Rano made it only halfway up. “We had barely covered half the distance when I realised I could not move [due to the pain]. The moment I gave up walking and sat on the road, my husband understood and rushed to a family nearby. They are known to us, and chachi came with some water and a bedsheet in 10 minutes. And I delivered with the help of my mother-in-law and chachi .” (Rano’s husband is 34 and works as a helper in a ration shop, earning Rs. 8,000 a month, the only income in the family of three adults and one baby; she did not want to name him.)

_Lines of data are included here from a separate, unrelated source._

-- ==== Sys2Proof/Certificates/Slice0/Obligations.lean ====
section
/-! DEFINITION. The statements about the model, one proposition each. -/

open Sys2Proof Sys2Proof.Machine

/-- For every command c, queue rest and state s, step of s with c in front of rest is exec of c on s with the rest as its queue; on an empty queue step answers the state after one A-cycle (the model's choice, log 7). -/
def Obligations.StepTakesTheFrontCommand : Prop :=
  (∀ (c : Instr) (rest : List Instr) (s : State), step { s with pending := c :: rest } = exec c { s with pending := rest }) ∧
  (∀ s : State, s.pending = [] → step s = .next (tick s))

/-- For every command c and states s and u: if exec of c on s answers u, then u holds the same queue of waiting commands as s. -/
def Obligations.CommandsLeaveTheQueueAlone : Prop :=
  ∀ (c : Instr) (s u : State), exec c s = .next u → u.pending = s.pending

/-- For every command c and state s: exec of c on s answers a next state if and only if c is well formed (every tile, queue, slot, port, Level, die or barrier it names exists on the module); otherwise it answers a fault. No command is refused. Where the spec leaves a point of it open, the clause is the model's choice or reading: log 4. -/
def Obligations.WellFormedCommandsComplete : Prop :=
  ∀ (c : Instr) (s : State),
    ((∃ u, exec c s = .next u) ↔ c.wf = true) ∧ (c.wf = false → ∃ f, exec c s = .fault f) ∧ ∀ r, exec c s ≠ .refused r

/-- For every state s whose device memory is canonical (addresses strictly rising, no entry that an unlisted address reads as), if step of s answers u, then the memory of u is canonical. Where the spec leaves a point of it open, the clause is the model's choice or reading: log 12. -/
def Obligations.MemoryStaysCanonical : Prop :=
  ∀ s u : State, memWf s = true → step s = .next u → memWf u = true

/-- At reset: memory is canonical and every scratchpad byte reads 0; every tile is IDLE with ACC0 in FILL, ACC1 in IDLE, NPTIMER 0x0001_0000 and EPOCH 0; POWER_CEILING is 3,000 W; the reserve is 32 tiles, 8 of the highest numbers of each Level; every Jorzin port holds its initial credits (log rows name the values that are choices of the model); the ore bins, the error ring and the queue of commands are empty. Where the spec leaves a point of it open, the clause is the model's choice or reading: logs 2, 3, 5, 51. -/
def Obligations.ResetState : Prop :=
  memWf State.reset = true ∧
  (∀ t o, t < 2304 → o < 0x200000 → memByte State.reset (padBase t + o) = 0) ∧
  (∀ t, (tileAt State.reset t).sq.st = .idle ∧ (tileAt State.reset t).mx.st0 = .fill ∧ (tileAt State.reset t).mx.st1 = .idle ∧
    (tileAt State.reset t).net.npLimit = 0x10000 ∧ (tileAt State.reset t).net.epoch = 0) ∧
  State.reset.power.ceil = 3000 ∧
  (∀ l, l < 4 → State.reset.reserve.filter (fun t => levelOf t = l) = reserveOf [] 8 l) ∧
  (∀ p, p < 12 → (jportN State.reset p).credits = [512, 8192, 8192]) ∧
  State.reset.bins = List.replicate 4 { lines := [], hits := 0, misses := 0 } ∧ State.reset.errs.ring = [] ∧ State.reset.pending = []

/-- On a running tile with w the instruction at PC: a full unit queue adds 1 to QFULL of that queue; otherwise a pending register that w reads or writes adds 1 to REG; otherwise a pointer entry that its slot tag holds back adds 1 to PTAG. With no entry to wait for, w goes to the end of its unit queue with the captured registers and loops, its destination registers become pending and PC advances; HALT makes the tile HALTED; JMP and a JNZ whose tested bits are not zero set PC to TGT (JNZ with DEC first subtracts 1) and count BRANCH; a JNZ whose tested bits are zero advances PC. Nothing but the tile changes (and gathered lines under the pointer lists are written back). Where the spec leaves a point of it open, the clause is the model's choice or reading: logs 4, 20. -/
def Obligations.DispatchExecutesOrEnqueues : Prop :=
  ∀ (s : State) (t : Nat), SeqRuns s t →
    let tl0 := tileAt s t
    let w := instrAt tl0.sq tl0.sq.pc
    let blocked := (regsRead w ++ regsWritten w).any fun r => bitAt tl0.sq.pend r
    let counts := fun (i : Nat) => exec (.dispatch t) s = .next (setTile s t { tl0 with sq := bumpStall tl0.sq i })
    (∀ k, queueOf w = some k → 16 ≤ (qGet tl0.q k).length → counts (0x50 + k)) ∧
    (∀ k, queueOf w = some k → (qGet tl0.q k).length < 16 → blocked = true → counts 0x55) ∧
    (queueOf w = none → blocked = true → counts 0x55) ∧
    (blocked = false → (∀ k, queueOf w = some k → (qGet tl0.q k).length < 16) → ∀ (ls : List ActiveLoop) (wait : Bool),
      refreshLoops (flushPtr s t) t (tileAt (flushPtr s t) t).sq.loops = .ok (ls, wait) →
      let u := flushPtr s t
      let tl : Tile := { tileAt u t with sq := { (tileAt u t).sq with loops := ls } }
      let q := tl.sq
      let gives := fun (q2 : Sequencer) => exec (.dispatch t) s = .next (setTile u t { tl with sq := q2 })
      (wait = true → gives (bumpStall q 0x56)) ∧
      (wait = false →
        (∀ k, queueOf w = some k → q.pc < 4095 →
          exec (.dispatch t) s = .next (setTile u t { tl with
            q := qSet tl.q k (qGet tl.q k ++ [{ idx := q.pc, seq := q.count, word := w, a := captureA tl w, b := captureB tl w,
                                                loops := ls, sent := false, ready := false }])
            sq := { bumpDispatched q with count := q.count + 1, pend := setPend q.pend (regsWritten w) true, pc := q.pc + 1 } })) ∧
        (opc w = 0x00 → gives { bumpDispatched q with st := .halted }) ∧
        (opc w = 0x01 → gives { bumpStall (bumpDispatched q) 0x57 with pc := fld w 11 0 }) ∧
        (opc w = 0x02 →
          let r := fld w 55 52
          let v := arrGet q.s r 0
          let tested := if bitAt w 50 then fld v 15 0 else v.toNat
          (tested = 0 → q.pc < 4095 → gives { bumpDispatched q with pc := q.pc + 1 }) ∧
          (tested ≠ 0 → gives { bumpStall (bumpDispatched (if bitAt w 51 then { q with s := arrSet q.s r (v - 1) 0 } else q)) 0x57 with
            pc := fld w 11 0 }))))

/-- On a running tile whose instruction no full queue and no pending register holds, and whose innermost loop still needs the entry of one pointer level l, whose slot is not empty: with bits [62:48] of the 64-bit entry at the list address plus 8 times the level's index all zero, the loop holds that entry afterwards and nothing but the tile changes; otherwise the tile ends with a job-fatal BAD_PARAM. Where the spec leaves a point of it open, the clause is the model's choice or reading: log 15. -/
def Obligations.PointerEntryIsReadOnce : Prop :=
  ∀ (s : State) (t l : Nat) (lp : ActiveLoop) (rest : List ActiveLoop), SeqRuns s t →
    let u := flushPtr s t
    let tl := tileAt u t
    let v : W64 := BitVec.ofNat 64 (leNat (padBytes u t (ptrAddr lp l) 8))
    dispatchStall (tileAt s t) (instrAt (tileAt s t).sq (tileAt s t).sq.pc) = none → tl.sq.loops = lp :: rest → ptrNeeded lp = some l → slotEmptyAt u t (ptrAddr lp l / 512) = false →
    (fld v 62 48 = 0 → ptrNeeded { lp with entries := lp.entries.set l (some v) } = none →
      exec (.pointerEntryRead t) s = .next (setTile u t { tl with
        sq := { tl.sq with loops := { lp with entries := lp.entries.set l (some v) } :: rest } })) ∧
    (fld v 62 48 ≠ 0 → exec (.pointerEntryRead t) s = .next (tileFatal u t 8 tl.sq.pc (badCond 1 [lp.ld])))

/-- On a running tile with PC 4,095 whose loops need no further entry, an instruction that is not held back and would advance PC (one for a unit queue with room, a JNZ not taken, a LEND that ends its loop, a PLIST of a level 0 to 5 whose list lies in the scratchpad) is a job-fatal BAD_PARAM of the sequencer at index 4,095. No DISPATCH moves the PC of any tile past 4,095. -/
def Obligations.DispatchPastTheLastIndexIsFatal : Prop :=
  (∀ (s : State) (t : Nat) (ls : List ActiveLoop), SeqRuns s t →
    refreshLoops (flushPtr s t) t (tileAt (flushPtr s t) t).sq.loops = .ok (ls, false) →
    let u := flushPtr s t
    let tl : Tile := { tileAt u t with sq := { (tileAt u t).sq with loops := ls } }
    let w := instrAt tl.sq 4095
    tl.sq.pc = 4095 → ((regsRead w ++ regsWritten w).any fun r => bitAt tl.sq.pend r) = false →
    ((∃ k, queueOf w = some k ∧ (qGet tl.q k).length < 16) ∨
      (opc w = 0x02 ∧ (if bitAt w 50 then fld (arrGet tl.sq.s (fld w 55 52) 0) 15 0 else (arrGet tl.sq.s (fld w 55 52) 0).toNat) = 0) ∨
      (opc w = 0x09 ∧ ∃ lp rest, ls = lp :: rest ∧ lp.ld = fld w 55 52 ∧ ldAdvance lp.desc (ldLevels lp.desc) lp.idx = none) ∨
      (opc w = 0x0A ∧ 8 * fld w 47 30 + 8 * (fld w 11 0 + 1) ≤ 0x200000 ∧ fld w 51 49 ≤ 5)) →
    exec (.dispatch t) s = .next (tileFatal u t 8 4095 { status := stBadParam, detail := [1] })) ∧
  (∀ (s u : State) (t : Nat), (∀ x, (tileAt s x).sq.pc ≤ 4095) → exec (.dispatch t) s = .next u → ∀ x, (tileAt u x).sq.pc ≤ 4095)

/-- For a MARK at the head of a unit queue with target s[SA] + IMM modulo 2^64 (RS = 1) or IMM (RS = 0): below the target it stays at the head and nothing else changes; at the target it leaves; above it, it leaves, and MARK_LATE gains 1, saturating, unless it had waited at the head. Only the tile changes. Where the spec leaves a point of it open, the clause is the model's choice or reading: log 26. -/
def Obligations.MarkWaitsForTheShaftCount : Prop :=
  ∀ (s : State) (t q : Nat) (e : QEntry), q ≤ 4 → AtHead s t q 0x03 e →
    let tl := tileAt s t
    let target := if bitAt e.word 48 then (e.a.toNat + fld e.word 31 0) % 2 ^ 64 else fld e.word 31 0
    (shaftCount s < target → exec (.mark t q) s = .next (setTile s t (setHead tl q { e with sent := true }))) ∧
    (target = shaftCount s ∨ (target ≤ shaftCount s ∧ e.sent = true) →
      exec (.mark t q) s = .next (setTile s t (popHead tl q))) ∧
    (target < shaftCount s → e.sent = false →
      exec (.mark t q) s = .next (setTile s t { popHead tl q with
        sq := { (popHead tl q).sq with
          markLate := if tl.sq.markLate.toNat < 2 ^ 32 - 1 then tl.sq.markLate + 1 else tl.sq.markLate } }))

/-- For a CSET at the head whose target does not hold it: the tile after the control write with the head gone and a targeted sequencer register no longer pending, or the job-fatal error of the write. For a CGET at the head: s[SD] holds the control register read (of s0 to s15, what it captured at dispatch), is no longer pending, and the head is gone. Only the tile changes when the write is accepted. Where the spec leaves a point of it open, the clause is the model's choice or reading: log 20. -/
def Obligations.CsetWritesAndCgetReadsTheControlSpace : Prop :=
  ∀ (s : State) (t q : Nat) (e : QEntry), q ≤ 4 →
    (AtHead s t q 0x0C e → csetHeld (tileAt s t) e = false →
      let v : W64 := if bitAt e.word 51 then e.a else BitVec.ofNat 64 (fld e.word 31 0)
      (∀ t2, ctlWrite .cset (tileAt s t) (jobSplit s) (4 * fld e.word 46 33) (bitAt e.word 52) v = .ok t2 →
        exec (.cset t q) s = .next (setTile s t { popHead t2 q with
          sq := { (popHead t2 q).sq with pend := setPend (popHead t2 q).sq.pend (csetReg e.word).toList false } })) ∧
      (∀ x, ctlWrite .cset (tileAt s t) (jobSplit s) (4 * fld e.word 46 33) (bitAt e.word 52) v = .error x →
        exec (.cset t q) s = .next (tileFatal s t 8 e.idx x))) ∧
    (AtHead s t q 0x0D e →
      (csetReg e.word = none → exec (.cget t q) s = .next (setTile s t (writeReg (popHead (tileAt s t) q) (fld e.word 51 48)
        (ctlRead (tileAt s t) (jobSplit s) (4 * fld e.word 46 33) (bitAt e.word 52))))) ∧
      (csetReg e.word ≠ none → bitAt e.word 52 = true →
        exec (.cget t q) s = .next (setTile s t (writeReg (popHead (tileAt s t) q) (fld e.word 51 48) e.a))) ∧
      (csetReg e.word ≠ none → bitAt e.word 52 = false →
        exec (.cget t q) s = .next (setTile s t (writeReg (popHead (tileAt s t) q) (fld e.word 51 48)
          (BitVec.ofNat 64 (e.a.toNat / 2 ^ (4 * fld e.word 46 33 % 8 * 8) % 2 ^ 32))))))

/-- For an MMA or MMAZ at the head of MXQ, not yet issued, with no instruction issuing products, no result of R68 to wait for and nothing of R82 holding the bank: if the checks of its descriptor pass, its products issue into the bank in FILL with the descriptor read now, MMAZ sets the scale of that bank, no sum of a bank changes yet, and the instruction stays at the head as issued; if they fail, the job-fatal error. Only the tile changes. Where the spec leaves a point of it open, the clause is the model's choice or reading: logs 53, 61. -/
def Obligations.ProductsFillTheBank : Prop :=
  ∀ (s : State) (t : Nat) (e : QEntry) (zero : Bool), AtHead s t 0 (if zero then 0x11 else 0x10) e → e.sent = false →
    let m := (tileAt s t).mx
    m.busy = none → flightHolds m (fillBank m) = false → mmaHeld s t (tileAt s t) (fillBank m) e.seq = false →
    let c := if zero then Instr.mmaz t else Instr.mma t
    (∀ t2, mmaStart zero (tileAt s t) (fld e.word 2 0) = .ok t2 →
      exec c s = .next (setTile s t (setHead t2 0 { e with sent := true })) ∧
      (∃ r, t2.mx.busy = some r ∧ r.bank = fillBank m ∧ r.zero = zero ∧ mmaDesc r = mdesc m (fld e.word 2 0)) ∧
      (∀ b, bankArr t2.mx b = bankArr m b) ∧
      (zero = false → (coarseOf m (mdesc m (fld e.word 2 0))).1 = bankScale m (fillBank m)) ∧
      (zero = true → bankScale t2.mx (fillBank m) = (coarseOf m (mdesc m (fld e.word 2 0))).1)) ∧
    (∀ x, mmaStart zero (tileAt s t) (fld e.word 2 0) = .error x → exec c s = .next (tileFatal s t 8 e.idx x))

/-- On a live tile whose MXQ head issues its products: MMA_COMPLETE removes the head; the instruction issues no more, its results are in flight, the bank it started on holds the sums of the M x N cells (each over the K products, from the old element unless MMAZ, every byte as the instruction may see it) and its other elements and the other bank stay; nothing but the tile changes (and the counter of free values). -/
def Obligations.ProductCompletes : Prop :=
  ∀ (s : State) (t : Nat) (r : MmaRun) (e : QEntry), t < 2304 → tileLive (tileAt s t) = true → headOf (tileAt s t) 0 = some e →
    e.sent = true → (tileAt s t).mx.busy = some r → arrSorted (bankArr (tileAt s t).mx r.bank) = true → r.bank < 2 →
    let m := (tileAt s t).mx
    let d := mmaDesc r
    ∃ x : Tile, exec (.mmaComplete t) s = .next (bumpFresh (setTile s t x)) ∧ x.q = (popHead (tileAt s t) 0).q ∧ x.vx = (tileAt s t).vx ∧
      x.pad = (tileAt s t).pad ∧ x.mx.busy = none ∧ x.mx.flight = m.flight ++ [mmaTail r d] ∧
      (∀ b, b < 2 → b ≠ r.bank → bankArr x.mx b = bankArr m b) ∧
      (∀ mi ni, mi < d.m → ni < d.n → arrGet (bankArr x.mx r.bank) (128 * mi + ni) 0 =
        BitVec.ofNat 32 (mmaResult (jobSeed s) r.touch (mixedByte m r s.fresh (128 * mi + ni)) d r.bad mi ni
          (if r.zero then none else some (arrGet (bankArr m r.bank) (128 * mi + ni) 0).toNat)).1) ∧
      (∀ k, (k % 128 ≥ d.n ∨ k / 128 ≥ d.m) → arrGet (bankArr x.mx r.bank) k 0 = arrGet (bankArr m r.bank) k 0)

“My boy [Jagat] was delivered in this jungle while we were still walking to reach the main road,” she continues, recalling the harrowing first childbirth along a narrow hilly pathway surrounded by trees. “I had never imagined a delivery like this. It still gives me goosebumps thinking about it. But thank god, my baby came out safe. That’s the most precious thing.”
That February 2020 morning, soon after Jagat was born, Rano walked back to her house, with her mother-in-law, 58-year-old Pratima Singh, carrying the baby.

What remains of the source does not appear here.